A. T. Stone, a former Confederate now giving pro-Union speeches, writes the President to request a military commission: I hope I shall not be considered presumptious in addressing you a private letter. As you have doubtless heard something of me, and of my lectures, through the Newspapers, I shall say but little in regard to my personal history. I was unfortunately a resident of Louisiana, at the breaking out of this Rebellion. I was a quiet, unpretending citizen, just entering upon the practice of the law, and not altogether unknown to the literary world, having been for some years an occasional contributor to the “Louisville Journal,” “Memphis Appeal,” “National Intelligencer,” and other publications of less pretensions. The “Cotton Field,” was from my pen, also that Poem which first appeared in the “National Intelligencer,” and which was so extensively published, entitled “The Pin-Oak,” the great tree of the South. During the canvass of 1860, I took the stump in Louisiana for John Bell; you are of course aware that no one was permitted, there, to support Abraham Lincoln. I am personally acquainted with Davis, Benjamin, Judge Perkins, and a host of the leaders of this Rebellion. I have also an extensive, and somewhat intimate, acquaintance, with many of the leading citizens in the welthy districts of Louisiana, Mississippi, and Arkansas. And I know very well who were union men, and who were not — who went in under a pressure of circumstances, and who were altogether voluntary actors — in short, I can vouch for the political status of thousands many of whom it would be advisable for the government to know. And it is quite possible, from the peculiar position I have occupied both during, and prior to, the Rebellion, that I am in possession of more information in regard to the feelings, interests, and condition of the Rebels than almost any person who has been so unfortunate as to be caught among them, and yet so fortunate as to escape.

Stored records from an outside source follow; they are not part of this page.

/-! ### Reset and startup -/

/-- R44, R220, R222: a step with rst = 1, in any phase, leaves the reset state: the registers idle or without a value,
TX kept, RX as the environment chooses, and the store unchanged but for the byte of a write in flight, which becomes
the draw. (That no byte changes for a write address out of range is the model's reading, log 11.) -/
def Obligations.ResetLeavesResetState : Prop :=
  ∀ s : State, Live s → (nextInputs s).rst = true →
    ∃ t, step s = .next t ∧ t.phase = .init ∧ t.inProgress = false ∧ t.parameterCount = 0 ∧ t.curValid = false ∧
      t.pollArmed = false ∧ t.currentOpcode.hasValue = false ∧
      (∀ k (h : k < capacity), t.buf[k].hasValue = false) ∧ t.curCount.hasValue = false ∧
      t.curAddr.hasValue = false ∧ t.curOff.hasValue = false ∧ t.switchThreshold.hasValue = false ∧
      t.sonarDivider.hasValue = false ∧ t.thresholdSonar.hasValue = false ∧ t.thresholdIR.hasValue = false ∧
      t.faulted = none ∧ t.cfg = s.cfg ∧ t.tx = s.tx ∧ t.rx = (nextInputs s).rxAfterReset ∧ t.rxTake = false ∧
      t.events = [.resetTaken] ∧
      (∀ x, ¬(writeInFlight s = true ∧ x = (writeAddr s).toNat) → t.mem.read x = s.mem.read x) ∧
      (Memory.wf s.mem = true → writeInFlight s = true →
        t.mem.read (writeAddr s).toNat = (nextInputs s).resetByte)

/-- R111, R195: rst preempts everything in its step: nothing but the draw of R222 and what RX holds afterwards depends
on the other inputs, an acknowledgement, an offered byte and poll_clear among them. -/
def Obligations.ResetPreemptsInputs : Prop :=
  ∀ (s : State) (i j : Inputs), i.rst = true → j.rst = true → i.resetByte = j.resetByte →
    i.rxAfterReset = j.rxAfterReset → stepWith i s = stepWith j s

/-- R221, R70, R71: the INIT step loads the four cache fields from the store's eight configuration bytes, high byte at
the lower address, all at once, and makes the SCD READY; it takes no byte and changes no store byte. -/
def Obligations.InitStepRefreshes : Prop :=
  ∀ s : State, Live s → s.phase = .init → (nextInputs s).rst = false →
    (∀ f, (configAddr s.cfg f).toNat < s.cfg.storeSize ∧ (configAddr s.cfg f + 1).toNat < s.cfg.storeSize) →
    let word := fun f => assemble (s.mem.read (configAddr s.cfg f).toNat) (s.mem.read (configAddr s.cfg f + 1).toNat)
    step s = .next { acting s with
      phase := .ready
      switchThreshold := .held (word .switchThreshold), sonarDivider := .held (word .sonarDivider)
      thresholdSonar := .held (word .thresholdSonar), thresholdIR := .held (word .thresholdIR)
      events := (acting s).events ++ [.refresh (word .switchThreshold) (word .sonarDivider) (word .thresholdSonar)
        (word .thresholdIR), .initDone] }

/-- R70: where one of the eight configuration addresses is out of range the INIT step faults and no field changes. -/
def Obligations.InitStepFaultsOutOfRange : Prop :=
  ∀ s : State, Live s → s.phase = .init → (nextInputs s).rst = false →
    (∃ f, s.cfg.storeSize ≤ (configAddr s.cfg f).toNat ∨ s.cfg.storeSize ≤ (configAddr s.cfg f + 1).toNat) →
    step s = .next { acting s with faulted := some .storeRange }

/-! ### The write sequencer -/

/-- R172: the write step. With an acknowledgement the data byte at the offset is stored at its address and the offset
grows by one; without one nothing changes but the WRITE_WAIT event. No other byte of the store changes, and no other
register. -/
def Obligations.WriteStepStoresOnAck : Prop :=
  ∀ s : State, Live s → FrameInv s → s.phase = .wseq → (nextInputs s).rst = false →
    s.curOff.bits < s.curCount.bits → (writeAddr s).toNat < s.cfg.storeSize →
    ∃ d, bufByte? s (3 + s.curOff.bits.toNat) = some d ∧
      step s = .next (
        if (nextInputs s).stAck then
          { acting s with
            mem := s.mem.write (writeAddr s).toNat d, curOff := .held (s.curOff.bits + 1)
            events := (acting s).events ++ [.writeAck (writeAddr s) d] }
        else { acting s with events := (acting s).events ++ [.writeWait (writeAddr s) d] }) ∧
      (∀ x, x ≠ (writeAddr s).toNat → (s.mem.write (writeAddr s).toNat d).read x = s.mem.read x) ∧
      (Memory.wf s.mem = true → (s.mem.write (writeAddr s).toNat d).read (writeAddr s).toNat = d)

/-- R172: a data byte out of range faults before any request: no byte is stored, the offset stays, and the step presents
no write, although the output st_wreq of R41's table is 1 (log 11). -/
def Obligations.WriteStepFaultsOutOfRange : Prop :=
  ∀ s : State, Live s → FrameInv s → s.phase = .wseq → (nextInputs s).rst = false →
    s.curOff.bits < s.curCount.bits → s.cfg.storeSize ≤ (writeAddr s).toNat →
    step s = .next { acting s with faulted := some .storeRange } ∧ stWreq s = true ∧
      presentsWrite (nextInputs s) s = false

/-- R173: the finishing step, once every data byte is written: it refreshes the cache from the store and makes the
dispatcher idle and READY, in one step; where a Refresh address is out of range it faults and nothing else changes. -/
def Obligations.FinishingStepRefreshes : Prop :=
  ∀ s : State, Live s → s.phase = .wseq → (nextInputs s).rst = false → s.curOff.bits = s.curCount.bits →
    (∀ w0 w1 w2 w3, configWords s = some (w0, w1, w2, w3) →
      step s = .next { acting s with
        phase := .ready, inProgress := false, parameterCount := 0, curValid := false
        switchThreshold := .held w0, sonarDivider := .held w1, thresholdSonar := .held w2, thresholdIR := .held w3
        events := (acting s).events ++ [.refresh w0 w1 w2 w3, .writeDone s.curAddr.bits s.curCount.bits] }) ∧
    (configWords s = none → step s = .next { acting s with faulted := some .storeRange })

/-- R174: without an acknowledgement and without rst the sequencer, with a write to present, waits for ever: after any number of such steps it
presents the same request, no byte has been taken, no store byte has changed and no Refresh has run. -/
def Obligations.WriteWaitsForAck : Prop :=
  ∀ (s : State) (is rest : List Inputs), Live s → FrameInv s → stWreq s = true →
    (writeAddr s).toNat < s.cfg.storeSize →
    s.script = is ++ rest → (∀ i ∈ is, i.rst = false ∧ i.stAck = false) →
    ∃ t : State, Sys2Proof.core.run is.length s = .next t ∧ t.phase = .wseq ∧ stWreq t = true ∧
      stWaddr t = stWaddr s ∧ stWdata t = stWdata s ∧ t.mem = s.mem ∧ t.rx = s.rx ++ is.flatMap Inputs.arrivals ∧
      t.tx = s.tx ∧ t.switchThreshold = s.switchThreshold ∧ t.sonarDivider = s.sonarDivider ∧
      t.thresholdSonar = s.thresholdSonar ∧ t.thresholdIR = s.thresholdIR ∧ t.inProgress = true

/-- R141: in RESETREQ, without rst, the SCD waits for ever: it takes no byte, makes no store access and holds
sys_reset_req; poll_clear still clears the poll flag. -/
def Obligations.ResetRequestWaitsForReset : Prop :=
  ∀ (s : State) (is rest : List Inputs), Live s → s.phase = .resetReq → s.script = is ++ rest →
    (∀ i ∈ is, i.rst = false) →
    ∃ t : State, Sys2Proof.core.run is.length s = .next t ∧ sysResetReq t = true ∧ t.mem = s.mem ∧ t.tx = s.tx ∧
      t.rx = s.rx ++ is.flatMap Inputs.arrivals ∧
      t.pollArmed = (s.pollArmed && !is.any Inputs.pollClear)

Since the Capture of Vicksburg, at which time I was released from the Rebel Army, I have had the honor to address face to face, more than fifty thousand of my fellow-citizens, in Northern Ohio, Indiana, Illinois, and Southern Wisconsin. I have spoken nearly one hundred and fifty times, in all sorts of places, from “Bryan Hall,” Chicago, where I lectured on the 23 & 25th of Jany last, down to a country School house, and upon each and every occasion have I endeavored to give the people a correct idea of the animus of this infamous slaveholder’s Rebellion; and upon each and every occasion have I attempted not only to defend the Administration, but I have strennously and persistently advocated the re-nomination of that man for whom I was not permitted to raise my voice in 1860, for President of the United States. I deserve no credit for this, for I have a feeling in this matter, and it came from the heart — but I may say, and I can bring you thousands of testimonials to prove that I never spoke but I brought forth repeated, spontaneous, overwhelming expressions from my audience in favor of keeping Abraham Lincoln where he is until the Rebels acknowledge him their president. For eight months have I done this; and sir, I know the feelings of the people well — and I know you will be nominated, and elected, in spite of Fremont, the Copperheads, and the Devil! I do not presume that I have changed one man’s opinions, but I have kept the subject before them. For six weeks prior to the Republican Convention of Wisconsin, I believe the first that was held, to appoint the delegates to the Baltimore convention, I spoke in almost every considerable town in the State, with what effect the friends of the cause can testify. For this I claim nothing — when the proper time comes my friends will ask that I be permitted to fight the Rebels where I can be of service.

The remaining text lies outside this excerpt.